The same as it did when the charge was levelled against Socrates.
Asking too many questions?
Hi Gary. It's interesting the way that the violence seems naturally to lead to questions of masculinity. Eruptions of violence--from Bataille to Fight Club--seem inevitably to raise questions about masculinity. I loved Fight Club (the book is also worth a read, although I've found Palahniuk's others disappointing), but a lot of my other feminist friends were uncomfortable about it... I thought Marla was as interesting a character as the guy whose alter-ego was Tyler Durden, and it seemed that Marla's violence was for the most part ignored.
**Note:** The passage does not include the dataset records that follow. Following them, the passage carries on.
/-- The latched word has good sync because the sync test passed at the offset it comes from. -/
theorem State.Inv.found {w : Word} (hi : s.Inv) (hst : s.st = .searching)
    (hlimit : s.limitReached = false) (hroom : s.cursor + 4 ≤ s.bufLen)
    (hsync : syncB s.buf s.cursor = some true) (hw : fetch32 s.buf s.cursor = some w) :
    (s.found w).Inv :=
  have hgood : syncW w = true := by simpa [hsync] using (syncB_of_fetch32 hw).symm
  { hi with
    candidate := fun _ => ⟨rfl, hroom, hw, hgood⟩
    presented := nofun
    limitOpen := fun _ hen => Nat.not_le.mp fun hmax =>
      Bool.eq_false_iff.mp hlimit (s.limitReached_iff.mpr ⟨hen, hmax⟩)
    limitSeen := by simp [hi.limitHit_eq_false (by simp [hst])] }

theorem State.Inv.resync (hi : s.Inv) (hst : s.st = .headerFound) : s.resync.Inv := by
  obtain ⟨hcur, hroom, -, -⟩ := hi.candidate hst
  have hcount := hi.counted
  exact { hi with
    candidate := nofun
    presented := nofun
    bounded := .inl (by simp only [State.resync_cursor, State.resync_bufLen]; omega)
    counted := by
      simp only [State.resync_cursor, State.resync_cfgStartOffset, State.resync_frameCount]; omega
    limitOpen := nofun
    limitSeen := by simp [hi.limitHit_eq_false (by simp [hst])] }

/-- The record an emission latches is consistent: its length fits the register's 11 bits. -/
theorem emitted_consistent {w : Word} {a l : Nat} {h : FrameHeader}
    (hd : decodeLen w = .ok (h, l)) (hlo : 96 ≤ l) (hhi : l ≤ 1441) :
    FrameRecord.Consistent ⟨w, a, BitVec.ofNat 11 l⟩ := by
  simp only [FrameRecord.Consistent, ofNat_length (decodeLen_length_lt hd)]
  exact ⟨⟨h, hd⟩, hlo, hhi⟩

/-- The frame fits, is at least 96 bytes long and was looked for below the limit, so the cursor and
the count stay in their bounds. -/
theorem State.Inv.emit {h : FrameHeader} {l : Nat} (hi : s.Inv) (hst : s.st = .headerFound)
    (hd : decodeLen s.hdrWord = .ok (h, l)) (hlo : 96 ≤ l) (hhi : l ≤ 1441)
    (hfit : s.hdrStart + l ≤ s.bufLen) : (s.emit l).Inv := by
  obtain ⟨hcur, -, hword, -⟩ := hi.candidate hst
  have hcount := hi.counted
  have hrecord := emitted_consistent (a := s.hdrStart) hd hlo hhi
  exact { hi with
    candidate := nofun
    presented := fun _ =>
      ⟨hrecord, hword, by simp [ofNat_length (decodeLen_length_lt hd)], hfit⟩
    record := .inr hrecord
    bounded := .inl hfit
    counted := by
      simp only [State.emit_cursor, State.emit_cfgStartOffset, State.emit_frameCount]; omega
    withinLimit := hi.limitOpen hst
    limitOpen := nofun
    limitSeen := by simp [hi.limitHit_eq_false (by simp [hst])] }

theorem State.Inv.start {o : StartOperands} (hi : s.Inv) (hlen : o.bufLen ≤ s.loaded.len) :
    (s.start o).Inv :=
  { hi with
    bufCanonical := hi.loadedCanonical
    readable := hlen
    candidate := nofun
    presented := nofun
    bounded := .inr rfl
    counted := Nat.le_refl _
    withinLimit := fun _ => Nat.zero_le _
    limitOpen := nofun
    limitSeen := nofun }

theorem State.Inv.pull (hi : s.Inv) : s.pull.Inv := by
  by_cases hst : s.st = .frameEmitted
  · rw [State.pull_st_frameEmitted s hst]
    exact { hi with
      candidate := nofun
      presented := nofun
      limitOpen := nofun
      limitSeen := by simp [hi.limitHit_eq_false (by simp [hst])] }
  · rwa [State.pull_other s hst]

theorem State.Inv.resetRegisters (hi : s.Inv) : s.resetRegisters.Inv where
  bufCanonical := hi.bufCanonical
  loadedCanonical := hi.loadedCanonical
  readable := Nat.zero_le _
  candidate := nofun
  presented := nofun
  record := .inl rfl
  bounded := .inl (Nat.le_refl 0)
  counted := Nat.le_refl 0
  withinLimit := nofun
  limitOpen := nofun
  limitSeen := nofun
The short piece I wrote that you posted to the blog the other day was originally presented to a group of women's studies postgrads and staff at La Trobe University. It left everybody pretty much with nothing to say in response... except my supervisor who (thankfully) 'got it,' and a women's studies lecturer who said "it's a very masculine desire that Bataille is dealing with"... (ie. this is a bad thing)... Basically, she was saying that it's violent (with all that talk about laceration), and so it must be masculine. This is a very nice 'pearl set' image of femininity that we get here though. Why do 'femininity' and 'violence' have to be placed at opposite poles? This suggests a kind of idealisation of 'woman' that I think is more problematic than the other option, that violence is also an integral part of feminine sexuality.
A social-worker friend of mine suggested otherwise, that in fact 'laceration' is very much a feminine preoccupation... that women 'cut themselves up' at the drop of a hat when in distress, whereas men who are acting out are more likely to surf moving trains or jump off things.
In that case, we could even conjecture that Bataille is acting from a position of femininity... feminising himself in relation to Nietzsche... something that I think might trouble a lot of feminists, but perhaps that's what's needed if we're to be able to think about women's desire not just as 'sugar and spice and all things nice'.
Masculinity crisis. What is it?
There has to be one, judging by the spam about viagra as the new technology (magic erection pill) that will repair shattered masculine subjects who so desire technologically enhanced bodies. The body machine has broken down.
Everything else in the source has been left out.